What is expected: In the records below, pick out all lines containing the word "isSNan".
====== Supplied material
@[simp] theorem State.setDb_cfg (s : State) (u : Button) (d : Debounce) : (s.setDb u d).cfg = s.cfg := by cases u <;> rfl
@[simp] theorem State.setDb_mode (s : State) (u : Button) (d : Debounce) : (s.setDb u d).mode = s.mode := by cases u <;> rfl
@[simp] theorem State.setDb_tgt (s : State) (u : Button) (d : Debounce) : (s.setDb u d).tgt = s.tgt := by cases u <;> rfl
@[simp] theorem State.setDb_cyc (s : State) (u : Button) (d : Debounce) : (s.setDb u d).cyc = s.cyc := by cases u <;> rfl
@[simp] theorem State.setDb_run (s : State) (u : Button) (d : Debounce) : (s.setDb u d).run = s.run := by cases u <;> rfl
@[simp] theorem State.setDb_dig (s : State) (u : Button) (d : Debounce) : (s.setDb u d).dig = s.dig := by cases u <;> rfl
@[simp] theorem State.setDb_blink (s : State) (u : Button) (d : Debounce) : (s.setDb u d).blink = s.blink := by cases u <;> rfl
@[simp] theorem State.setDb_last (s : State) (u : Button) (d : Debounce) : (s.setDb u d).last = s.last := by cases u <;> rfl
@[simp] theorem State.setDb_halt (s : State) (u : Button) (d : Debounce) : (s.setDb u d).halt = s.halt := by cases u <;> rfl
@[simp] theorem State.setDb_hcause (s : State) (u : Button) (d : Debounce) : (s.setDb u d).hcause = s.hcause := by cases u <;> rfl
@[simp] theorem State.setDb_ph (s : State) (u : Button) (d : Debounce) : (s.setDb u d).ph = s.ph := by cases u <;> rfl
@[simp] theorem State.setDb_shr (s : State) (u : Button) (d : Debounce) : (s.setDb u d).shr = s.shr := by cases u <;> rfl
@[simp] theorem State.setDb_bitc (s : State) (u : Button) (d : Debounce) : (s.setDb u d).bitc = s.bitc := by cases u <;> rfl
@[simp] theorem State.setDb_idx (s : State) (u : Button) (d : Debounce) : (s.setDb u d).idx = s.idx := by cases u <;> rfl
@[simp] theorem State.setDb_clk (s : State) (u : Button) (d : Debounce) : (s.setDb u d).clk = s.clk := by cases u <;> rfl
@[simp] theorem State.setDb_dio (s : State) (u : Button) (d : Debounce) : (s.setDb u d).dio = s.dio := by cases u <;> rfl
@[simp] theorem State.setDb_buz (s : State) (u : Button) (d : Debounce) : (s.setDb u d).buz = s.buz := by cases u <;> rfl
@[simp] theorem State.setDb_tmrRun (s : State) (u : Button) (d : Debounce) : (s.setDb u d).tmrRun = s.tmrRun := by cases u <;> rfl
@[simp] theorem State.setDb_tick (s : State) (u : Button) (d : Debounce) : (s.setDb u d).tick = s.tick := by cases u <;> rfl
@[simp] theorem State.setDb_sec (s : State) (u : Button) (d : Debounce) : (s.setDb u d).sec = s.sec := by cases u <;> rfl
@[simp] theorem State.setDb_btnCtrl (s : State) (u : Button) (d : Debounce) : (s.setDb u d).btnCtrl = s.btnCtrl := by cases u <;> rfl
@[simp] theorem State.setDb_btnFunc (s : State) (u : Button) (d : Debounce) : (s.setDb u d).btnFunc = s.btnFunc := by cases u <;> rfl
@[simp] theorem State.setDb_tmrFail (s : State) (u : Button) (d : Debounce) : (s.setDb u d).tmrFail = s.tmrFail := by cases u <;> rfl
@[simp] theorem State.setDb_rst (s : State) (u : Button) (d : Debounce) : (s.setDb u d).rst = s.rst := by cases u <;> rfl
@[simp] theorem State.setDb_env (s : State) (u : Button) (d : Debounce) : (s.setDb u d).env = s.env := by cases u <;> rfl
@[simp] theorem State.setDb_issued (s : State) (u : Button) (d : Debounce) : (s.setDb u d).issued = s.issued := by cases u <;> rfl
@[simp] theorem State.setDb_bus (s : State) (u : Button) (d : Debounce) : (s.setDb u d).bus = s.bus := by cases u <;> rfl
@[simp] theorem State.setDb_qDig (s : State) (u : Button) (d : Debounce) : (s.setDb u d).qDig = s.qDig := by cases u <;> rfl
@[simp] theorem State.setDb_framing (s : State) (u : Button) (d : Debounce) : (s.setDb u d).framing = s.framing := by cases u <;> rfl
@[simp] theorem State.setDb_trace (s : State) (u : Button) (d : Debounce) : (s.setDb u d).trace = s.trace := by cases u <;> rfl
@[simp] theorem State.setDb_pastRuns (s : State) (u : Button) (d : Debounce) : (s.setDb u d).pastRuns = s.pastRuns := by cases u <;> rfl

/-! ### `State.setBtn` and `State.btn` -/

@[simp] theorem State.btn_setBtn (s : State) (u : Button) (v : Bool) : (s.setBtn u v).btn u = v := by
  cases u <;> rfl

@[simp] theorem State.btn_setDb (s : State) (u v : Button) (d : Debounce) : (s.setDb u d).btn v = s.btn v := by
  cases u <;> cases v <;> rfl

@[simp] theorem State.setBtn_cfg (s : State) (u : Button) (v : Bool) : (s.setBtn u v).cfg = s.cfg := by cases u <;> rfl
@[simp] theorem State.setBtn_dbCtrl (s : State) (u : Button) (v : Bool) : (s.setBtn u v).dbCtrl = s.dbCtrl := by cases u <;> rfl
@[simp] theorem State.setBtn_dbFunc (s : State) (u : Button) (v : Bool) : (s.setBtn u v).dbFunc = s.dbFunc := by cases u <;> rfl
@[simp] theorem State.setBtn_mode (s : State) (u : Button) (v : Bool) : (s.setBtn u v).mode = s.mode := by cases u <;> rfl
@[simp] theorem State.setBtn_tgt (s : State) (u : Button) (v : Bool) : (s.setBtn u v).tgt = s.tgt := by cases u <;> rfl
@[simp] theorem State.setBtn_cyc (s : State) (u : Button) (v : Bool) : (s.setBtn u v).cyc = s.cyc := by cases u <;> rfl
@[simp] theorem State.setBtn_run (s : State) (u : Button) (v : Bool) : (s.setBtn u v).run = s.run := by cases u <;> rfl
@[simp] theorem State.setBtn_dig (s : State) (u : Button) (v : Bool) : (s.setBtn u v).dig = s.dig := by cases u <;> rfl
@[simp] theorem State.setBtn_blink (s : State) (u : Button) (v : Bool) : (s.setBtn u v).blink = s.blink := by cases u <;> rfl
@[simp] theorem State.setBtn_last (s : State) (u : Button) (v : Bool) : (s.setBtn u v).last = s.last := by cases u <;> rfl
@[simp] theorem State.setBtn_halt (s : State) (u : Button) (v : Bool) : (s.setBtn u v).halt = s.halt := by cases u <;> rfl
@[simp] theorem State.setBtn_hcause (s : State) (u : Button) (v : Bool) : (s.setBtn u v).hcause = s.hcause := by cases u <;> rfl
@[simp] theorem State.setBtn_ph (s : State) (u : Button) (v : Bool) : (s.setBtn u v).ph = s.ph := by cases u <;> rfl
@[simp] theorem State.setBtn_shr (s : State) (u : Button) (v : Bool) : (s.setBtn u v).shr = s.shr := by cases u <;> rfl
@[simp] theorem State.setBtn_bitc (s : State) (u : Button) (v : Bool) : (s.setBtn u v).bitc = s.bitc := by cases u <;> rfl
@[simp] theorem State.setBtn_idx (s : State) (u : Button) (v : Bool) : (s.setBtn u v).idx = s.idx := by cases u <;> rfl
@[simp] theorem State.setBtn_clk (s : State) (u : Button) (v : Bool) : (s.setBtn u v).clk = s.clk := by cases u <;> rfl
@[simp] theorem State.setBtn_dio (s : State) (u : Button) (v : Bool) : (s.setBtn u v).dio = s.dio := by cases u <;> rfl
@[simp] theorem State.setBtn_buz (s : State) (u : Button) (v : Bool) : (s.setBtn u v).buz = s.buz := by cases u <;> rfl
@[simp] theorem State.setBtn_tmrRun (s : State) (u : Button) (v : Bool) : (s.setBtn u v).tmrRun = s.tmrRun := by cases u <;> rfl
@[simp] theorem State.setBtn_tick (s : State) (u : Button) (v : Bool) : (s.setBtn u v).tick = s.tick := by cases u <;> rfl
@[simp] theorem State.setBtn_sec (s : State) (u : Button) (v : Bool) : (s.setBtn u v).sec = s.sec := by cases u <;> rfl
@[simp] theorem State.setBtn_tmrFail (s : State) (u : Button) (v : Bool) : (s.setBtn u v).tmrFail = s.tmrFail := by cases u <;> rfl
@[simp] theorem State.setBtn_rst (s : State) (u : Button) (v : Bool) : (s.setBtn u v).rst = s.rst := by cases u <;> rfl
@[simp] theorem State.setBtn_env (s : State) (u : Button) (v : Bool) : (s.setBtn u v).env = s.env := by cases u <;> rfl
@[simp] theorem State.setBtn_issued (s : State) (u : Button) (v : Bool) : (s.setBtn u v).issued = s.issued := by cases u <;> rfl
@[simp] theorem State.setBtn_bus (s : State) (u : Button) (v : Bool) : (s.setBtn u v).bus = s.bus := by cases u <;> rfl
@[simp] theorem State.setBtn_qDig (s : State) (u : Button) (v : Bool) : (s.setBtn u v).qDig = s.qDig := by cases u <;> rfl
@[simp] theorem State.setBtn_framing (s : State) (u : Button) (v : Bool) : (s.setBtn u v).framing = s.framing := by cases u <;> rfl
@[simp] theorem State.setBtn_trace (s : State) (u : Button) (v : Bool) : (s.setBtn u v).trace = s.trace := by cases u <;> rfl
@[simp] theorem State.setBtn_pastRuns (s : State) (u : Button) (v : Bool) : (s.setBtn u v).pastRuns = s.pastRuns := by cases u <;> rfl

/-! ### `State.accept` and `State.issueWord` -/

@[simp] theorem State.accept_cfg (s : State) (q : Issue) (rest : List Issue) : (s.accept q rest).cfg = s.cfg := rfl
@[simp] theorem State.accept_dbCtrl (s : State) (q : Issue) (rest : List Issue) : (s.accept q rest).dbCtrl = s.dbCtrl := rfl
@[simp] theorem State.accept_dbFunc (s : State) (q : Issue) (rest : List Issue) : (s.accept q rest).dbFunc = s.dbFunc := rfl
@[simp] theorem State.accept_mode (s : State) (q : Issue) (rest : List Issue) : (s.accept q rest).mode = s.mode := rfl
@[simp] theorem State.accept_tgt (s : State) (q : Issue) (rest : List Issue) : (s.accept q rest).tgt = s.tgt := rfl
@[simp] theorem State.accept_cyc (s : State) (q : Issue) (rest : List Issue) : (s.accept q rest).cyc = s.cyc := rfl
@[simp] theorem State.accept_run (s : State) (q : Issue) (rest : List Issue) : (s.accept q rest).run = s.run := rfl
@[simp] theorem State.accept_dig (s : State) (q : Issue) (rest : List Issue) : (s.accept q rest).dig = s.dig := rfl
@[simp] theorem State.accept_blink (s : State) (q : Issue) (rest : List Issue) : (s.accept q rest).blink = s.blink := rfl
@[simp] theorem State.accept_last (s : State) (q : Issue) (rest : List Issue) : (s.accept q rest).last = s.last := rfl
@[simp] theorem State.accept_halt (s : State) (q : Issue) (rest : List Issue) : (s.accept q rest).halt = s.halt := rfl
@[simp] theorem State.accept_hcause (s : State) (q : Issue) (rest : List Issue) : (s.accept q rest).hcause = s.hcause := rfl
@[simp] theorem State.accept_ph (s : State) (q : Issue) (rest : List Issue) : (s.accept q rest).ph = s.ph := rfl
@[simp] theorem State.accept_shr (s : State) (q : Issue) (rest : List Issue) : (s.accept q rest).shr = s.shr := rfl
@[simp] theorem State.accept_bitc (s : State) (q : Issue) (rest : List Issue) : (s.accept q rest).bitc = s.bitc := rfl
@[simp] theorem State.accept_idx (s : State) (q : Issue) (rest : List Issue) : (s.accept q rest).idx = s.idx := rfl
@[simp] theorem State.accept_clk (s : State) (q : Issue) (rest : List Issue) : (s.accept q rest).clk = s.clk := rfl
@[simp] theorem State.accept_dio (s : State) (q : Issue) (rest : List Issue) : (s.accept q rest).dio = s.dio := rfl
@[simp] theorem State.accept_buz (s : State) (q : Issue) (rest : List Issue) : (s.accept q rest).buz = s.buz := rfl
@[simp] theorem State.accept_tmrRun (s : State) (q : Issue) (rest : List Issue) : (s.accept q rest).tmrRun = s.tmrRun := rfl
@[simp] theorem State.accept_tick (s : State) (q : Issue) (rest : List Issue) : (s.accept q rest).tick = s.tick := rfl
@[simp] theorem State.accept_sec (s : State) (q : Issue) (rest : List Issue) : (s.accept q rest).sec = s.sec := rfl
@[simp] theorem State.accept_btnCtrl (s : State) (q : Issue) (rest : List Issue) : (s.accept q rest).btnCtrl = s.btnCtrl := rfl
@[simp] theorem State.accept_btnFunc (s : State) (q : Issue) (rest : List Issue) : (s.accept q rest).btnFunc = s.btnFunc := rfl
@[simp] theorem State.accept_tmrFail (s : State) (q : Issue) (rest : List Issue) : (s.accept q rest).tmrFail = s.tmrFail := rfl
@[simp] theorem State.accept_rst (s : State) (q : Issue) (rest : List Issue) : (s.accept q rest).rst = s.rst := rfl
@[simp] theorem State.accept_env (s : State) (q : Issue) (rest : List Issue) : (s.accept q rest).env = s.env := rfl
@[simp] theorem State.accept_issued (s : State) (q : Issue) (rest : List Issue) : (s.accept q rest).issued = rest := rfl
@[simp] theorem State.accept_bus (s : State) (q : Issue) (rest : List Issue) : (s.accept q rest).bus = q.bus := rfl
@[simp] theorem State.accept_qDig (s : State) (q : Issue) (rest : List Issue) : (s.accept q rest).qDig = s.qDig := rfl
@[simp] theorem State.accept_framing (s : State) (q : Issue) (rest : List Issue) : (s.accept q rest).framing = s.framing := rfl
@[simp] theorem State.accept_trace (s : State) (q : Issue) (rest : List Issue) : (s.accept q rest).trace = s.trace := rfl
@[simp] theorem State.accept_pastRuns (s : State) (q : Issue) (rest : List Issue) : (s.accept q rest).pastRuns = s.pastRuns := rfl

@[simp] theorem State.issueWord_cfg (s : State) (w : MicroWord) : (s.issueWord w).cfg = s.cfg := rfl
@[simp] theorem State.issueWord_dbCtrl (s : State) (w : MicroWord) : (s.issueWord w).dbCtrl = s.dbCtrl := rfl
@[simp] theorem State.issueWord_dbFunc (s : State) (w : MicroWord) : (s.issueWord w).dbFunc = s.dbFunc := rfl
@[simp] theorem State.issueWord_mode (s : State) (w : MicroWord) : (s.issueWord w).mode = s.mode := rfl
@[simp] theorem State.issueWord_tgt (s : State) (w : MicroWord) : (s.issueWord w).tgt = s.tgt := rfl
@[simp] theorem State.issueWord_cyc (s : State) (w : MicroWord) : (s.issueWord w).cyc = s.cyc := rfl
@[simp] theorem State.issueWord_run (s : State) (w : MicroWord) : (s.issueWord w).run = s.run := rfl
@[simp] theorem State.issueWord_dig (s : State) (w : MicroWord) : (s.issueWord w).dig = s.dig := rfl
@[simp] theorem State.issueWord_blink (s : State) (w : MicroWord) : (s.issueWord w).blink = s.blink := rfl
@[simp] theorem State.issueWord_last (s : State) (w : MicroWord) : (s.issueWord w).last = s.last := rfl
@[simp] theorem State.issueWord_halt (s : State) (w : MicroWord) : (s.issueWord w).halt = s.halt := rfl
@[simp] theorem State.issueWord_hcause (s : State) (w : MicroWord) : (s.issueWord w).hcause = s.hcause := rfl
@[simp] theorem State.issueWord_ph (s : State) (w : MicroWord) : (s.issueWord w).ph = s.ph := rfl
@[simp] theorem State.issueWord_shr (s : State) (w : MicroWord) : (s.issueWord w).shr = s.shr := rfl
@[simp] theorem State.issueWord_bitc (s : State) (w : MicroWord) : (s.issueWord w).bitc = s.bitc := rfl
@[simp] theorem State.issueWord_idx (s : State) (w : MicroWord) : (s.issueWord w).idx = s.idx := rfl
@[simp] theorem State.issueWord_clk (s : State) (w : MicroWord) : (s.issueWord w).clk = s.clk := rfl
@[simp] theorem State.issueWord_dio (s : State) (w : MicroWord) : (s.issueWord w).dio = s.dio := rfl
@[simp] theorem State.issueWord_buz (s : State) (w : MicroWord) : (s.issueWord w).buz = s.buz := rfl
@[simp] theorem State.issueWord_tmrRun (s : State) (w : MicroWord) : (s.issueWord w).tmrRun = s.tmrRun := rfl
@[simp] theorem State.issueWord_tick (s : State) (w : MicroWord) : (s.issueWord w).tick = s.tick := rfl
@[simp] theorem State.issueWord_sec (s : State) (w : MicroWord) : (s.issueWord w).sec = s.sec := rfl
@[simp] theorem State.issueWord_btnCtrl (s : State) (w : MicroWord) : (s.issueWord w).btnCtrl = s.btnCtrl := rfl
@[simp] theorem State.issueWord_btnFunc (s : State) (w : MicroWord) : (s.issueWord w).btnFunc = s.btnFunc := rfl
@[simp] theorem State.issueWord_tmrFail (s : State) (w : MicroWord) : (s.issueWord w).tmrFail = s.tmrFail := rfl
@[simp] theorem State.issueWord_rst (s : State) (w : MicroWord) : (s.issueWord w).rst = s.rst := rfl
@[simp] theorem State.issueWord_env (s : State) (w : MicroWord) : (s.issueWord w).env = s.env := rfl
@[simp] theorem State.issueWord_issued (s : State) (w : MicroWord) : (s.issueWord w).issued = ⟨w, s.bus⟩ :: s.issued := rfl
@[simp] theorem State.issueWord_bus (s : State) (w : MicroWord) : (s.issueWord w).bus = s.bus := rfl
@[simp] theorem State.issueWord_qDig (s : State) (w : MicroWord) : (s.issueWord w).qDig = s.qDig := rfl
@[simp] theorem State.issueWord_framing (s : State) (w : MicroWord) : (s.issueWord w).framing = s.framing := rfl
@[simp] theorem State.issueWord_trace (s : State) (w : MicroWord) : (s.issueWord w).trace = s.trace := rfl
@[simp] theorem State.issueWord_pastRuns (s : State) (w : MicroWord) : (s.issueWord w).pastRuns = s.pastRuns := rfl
============
====== Supplied material
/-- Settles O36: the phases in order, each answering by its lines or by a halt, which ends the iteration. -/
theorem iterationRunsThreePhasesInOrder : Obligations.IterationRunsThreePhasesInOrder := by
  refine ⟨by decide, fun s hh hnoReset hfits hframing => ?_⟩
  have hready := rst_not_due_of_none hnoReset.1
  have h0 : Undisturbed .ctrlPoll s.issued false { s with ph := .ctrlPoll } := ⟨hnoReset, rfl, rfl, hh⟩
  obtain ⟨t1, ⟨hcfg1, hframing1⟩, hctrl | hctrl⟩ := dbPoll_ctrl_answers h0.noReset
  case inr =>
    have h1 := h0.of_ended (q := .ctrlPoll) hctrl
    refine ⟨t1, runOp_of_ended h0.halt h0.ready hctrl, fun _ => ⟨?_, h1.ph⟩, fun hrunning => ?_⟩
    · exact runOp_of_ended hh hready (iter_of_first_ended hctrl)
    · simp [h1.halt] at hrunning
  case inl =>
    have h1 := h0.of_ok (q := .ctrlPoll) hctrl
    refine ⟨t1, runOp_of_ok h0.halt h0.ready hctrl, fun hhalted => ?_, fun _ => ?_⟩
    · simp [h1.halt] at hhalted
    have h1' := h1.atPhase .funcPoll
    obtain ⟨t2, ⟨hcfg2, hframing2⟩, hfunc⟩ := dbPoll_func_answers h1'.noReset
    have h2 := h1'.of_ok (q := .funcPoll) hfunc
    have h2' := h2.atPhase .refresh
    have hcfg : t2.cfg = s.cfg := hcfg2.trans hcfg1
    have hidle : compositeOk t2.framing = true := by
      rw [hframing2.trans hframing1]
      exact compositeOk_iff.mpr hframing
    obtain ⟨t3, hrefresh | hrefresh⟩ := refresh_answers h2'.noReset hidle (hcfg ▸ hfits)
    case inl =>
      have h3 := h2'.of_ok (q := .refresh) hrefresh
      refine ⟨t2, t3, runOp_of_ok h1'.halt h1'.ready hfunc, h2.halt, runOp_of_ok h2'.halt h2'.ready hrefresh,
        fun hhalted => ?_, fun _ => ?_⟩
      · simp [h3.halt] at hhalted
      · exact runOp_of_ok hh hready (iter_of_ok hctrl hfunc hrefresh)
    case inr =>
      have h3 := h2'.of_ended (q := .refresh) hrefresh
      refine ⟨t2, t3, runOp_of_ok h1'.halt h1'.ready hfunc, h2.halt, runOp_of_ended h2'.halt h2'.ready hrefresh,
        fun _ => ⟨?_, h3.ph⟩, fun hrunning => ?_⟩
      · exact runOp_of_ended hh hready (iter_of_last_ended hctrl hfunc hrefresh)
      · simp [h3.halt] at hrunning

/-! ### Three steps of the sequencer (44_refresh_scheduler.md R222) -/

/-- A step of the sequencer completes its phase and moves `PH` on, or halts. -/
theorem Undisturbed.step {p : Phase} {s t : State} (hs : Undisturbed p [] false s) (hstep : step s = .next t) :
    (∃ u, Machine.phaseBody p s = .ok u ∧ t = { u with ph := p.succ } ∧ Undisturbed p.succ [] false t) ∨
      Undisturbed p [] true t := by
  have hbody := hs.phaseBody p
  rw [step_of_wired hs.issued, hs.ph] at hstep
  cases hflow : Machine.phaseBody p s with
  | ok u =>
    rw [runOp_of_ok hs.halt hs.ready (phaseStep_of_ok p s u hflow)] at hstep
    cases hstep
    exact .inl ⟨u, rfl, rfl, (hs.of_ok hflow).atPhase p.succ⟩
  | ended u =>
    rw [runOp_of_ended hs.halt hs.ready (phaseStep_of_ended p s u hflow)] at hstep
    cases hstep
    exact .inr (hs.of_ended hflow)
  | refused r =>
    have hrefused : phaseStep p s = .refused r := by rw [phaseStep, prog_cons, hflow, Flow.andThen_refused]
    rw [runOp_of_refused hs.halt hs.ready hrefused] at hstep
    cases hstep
============
====== Supplied material
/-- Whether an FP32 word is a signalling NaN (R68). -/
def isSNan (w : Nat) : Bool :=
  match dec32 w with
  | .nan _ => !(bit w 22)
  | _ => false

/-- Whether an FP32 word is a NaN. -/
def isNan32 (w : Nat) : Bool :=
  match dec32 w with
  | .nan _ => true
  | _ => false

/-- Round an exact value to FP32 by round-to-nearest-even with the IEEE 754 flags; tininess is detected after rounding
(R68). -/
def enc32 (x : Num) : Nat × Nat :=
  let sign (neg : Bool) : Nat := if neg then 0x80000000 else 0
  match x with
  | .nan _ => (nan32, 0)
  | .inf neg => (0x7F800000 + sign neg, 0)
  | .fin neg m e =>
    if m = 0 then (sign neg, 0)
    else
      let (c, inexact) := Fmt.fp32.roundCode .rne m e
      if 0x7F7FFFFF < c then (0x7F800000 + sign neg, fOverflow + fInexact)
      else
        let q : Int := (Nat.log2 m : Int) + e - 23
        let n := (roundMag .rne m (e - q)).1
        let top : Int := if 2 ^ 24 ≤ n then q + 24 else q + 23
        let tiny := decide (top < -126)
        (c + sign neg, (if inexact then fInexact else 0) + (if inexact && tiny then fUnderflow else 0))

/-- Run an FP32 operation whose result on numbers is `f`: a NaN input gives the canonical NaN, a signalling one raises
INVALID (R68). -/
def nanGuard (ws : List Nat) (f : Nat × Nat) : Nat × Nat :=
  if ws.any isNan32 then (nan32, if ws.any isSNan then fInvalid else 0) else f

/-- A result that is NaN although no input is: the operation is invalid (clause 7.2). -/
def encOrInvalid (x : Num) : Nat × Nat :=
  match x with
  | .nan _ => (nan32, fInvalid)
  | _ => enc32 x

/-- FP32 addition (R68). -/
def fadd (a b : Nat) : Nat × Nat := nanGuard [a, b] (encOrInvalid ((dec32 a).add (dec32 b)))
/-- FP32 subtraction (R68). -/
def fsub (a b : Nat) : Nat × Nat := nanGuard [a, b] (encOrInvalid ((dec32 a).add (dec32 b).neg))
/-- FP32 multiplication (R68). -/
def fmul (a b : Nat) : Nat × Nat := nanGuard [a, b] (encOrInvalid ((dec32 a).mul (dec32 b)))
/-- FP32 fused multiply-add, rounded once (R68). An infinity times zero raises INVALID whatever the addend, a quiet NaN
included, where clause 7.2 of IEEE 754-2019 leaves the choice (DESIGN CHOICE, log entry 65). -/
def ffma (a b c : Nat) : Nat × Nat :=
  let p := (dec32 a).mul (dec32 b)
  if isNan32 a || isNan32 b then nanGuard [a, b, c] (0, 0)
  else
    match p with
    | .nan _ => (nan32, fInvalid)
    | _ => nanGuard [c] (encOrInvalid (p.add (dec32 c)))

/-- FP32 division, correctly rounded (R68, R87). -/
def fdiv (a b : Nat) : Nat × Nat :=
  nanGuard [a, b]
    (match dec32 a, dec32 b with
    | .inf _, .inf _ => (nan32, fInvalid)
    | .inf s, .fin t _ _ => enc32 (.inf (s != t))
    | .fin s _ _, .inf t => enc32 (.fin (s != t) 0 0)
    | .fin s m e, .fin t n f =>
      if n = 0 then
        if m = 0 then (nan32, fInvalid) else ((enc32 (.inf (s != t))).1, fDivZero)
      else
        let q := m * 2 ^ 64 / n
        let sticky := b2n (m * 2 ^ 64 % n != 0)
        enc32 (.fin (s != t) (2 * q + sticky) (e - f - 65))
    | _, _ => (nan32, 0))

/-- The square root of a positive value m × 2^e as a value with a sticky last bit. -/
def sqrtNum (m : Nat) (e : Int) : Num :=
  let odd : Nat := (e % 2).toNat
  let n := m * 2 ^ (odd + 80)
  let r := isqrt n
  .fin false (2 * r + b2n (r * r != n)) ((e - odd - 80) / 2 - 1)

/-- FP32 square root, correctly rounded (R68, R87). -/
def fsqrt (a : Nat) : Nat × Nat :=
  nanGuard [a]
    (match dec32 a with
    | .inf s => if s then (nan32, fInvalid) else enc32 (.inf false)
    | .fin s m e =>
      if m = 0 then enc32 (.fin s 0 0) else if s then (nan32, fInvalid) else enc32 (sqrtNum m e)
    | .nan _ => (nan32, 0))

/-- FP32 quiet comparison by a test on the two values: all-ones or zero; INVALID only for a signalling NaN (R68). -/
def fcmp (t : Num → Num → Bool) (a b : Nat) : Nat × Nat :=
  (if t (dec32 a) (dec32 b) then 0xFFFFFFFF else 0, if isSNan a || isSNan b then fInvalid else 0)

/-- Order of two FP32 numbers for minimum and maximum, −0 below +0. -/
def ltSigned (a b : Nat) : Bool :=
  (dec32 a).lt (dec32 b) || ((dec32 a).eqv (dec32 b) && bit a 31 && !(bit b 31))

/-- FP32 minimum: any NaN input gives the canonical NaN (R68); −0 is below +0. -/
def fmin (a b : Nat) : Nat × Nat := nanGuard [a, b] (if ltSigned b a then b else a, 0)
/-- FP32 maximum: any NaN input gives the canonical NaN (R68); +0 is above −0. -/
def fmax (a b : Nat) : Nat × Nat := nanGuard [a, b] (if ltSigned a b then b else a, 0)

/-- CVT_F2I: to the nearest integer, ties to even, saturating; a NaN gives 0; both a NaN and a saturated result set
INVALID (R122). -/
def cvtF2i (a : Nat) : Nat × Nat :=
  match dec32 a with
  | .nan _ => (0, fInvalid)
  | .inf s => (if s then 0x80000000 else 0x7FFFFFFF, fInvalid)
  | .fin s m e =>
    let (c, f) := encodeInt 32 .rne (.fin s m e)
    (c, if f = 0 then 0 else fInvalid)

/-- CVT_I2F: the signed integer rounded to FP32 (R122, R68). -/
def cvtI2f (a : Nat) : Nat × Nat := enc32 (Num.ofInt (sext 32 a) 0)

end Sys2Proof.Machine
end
============
The completed task:
def isSNan (w : Nat) : Bool :=
  if ws.any isNan32 then (nan32, if ws.any isSNan then fInvalid else 0) else f
  (if t (dec32 a) (dec32 b) then 0xFFFFFFFF else 0, if isSNan a || isSNan b then fInvalid else 0)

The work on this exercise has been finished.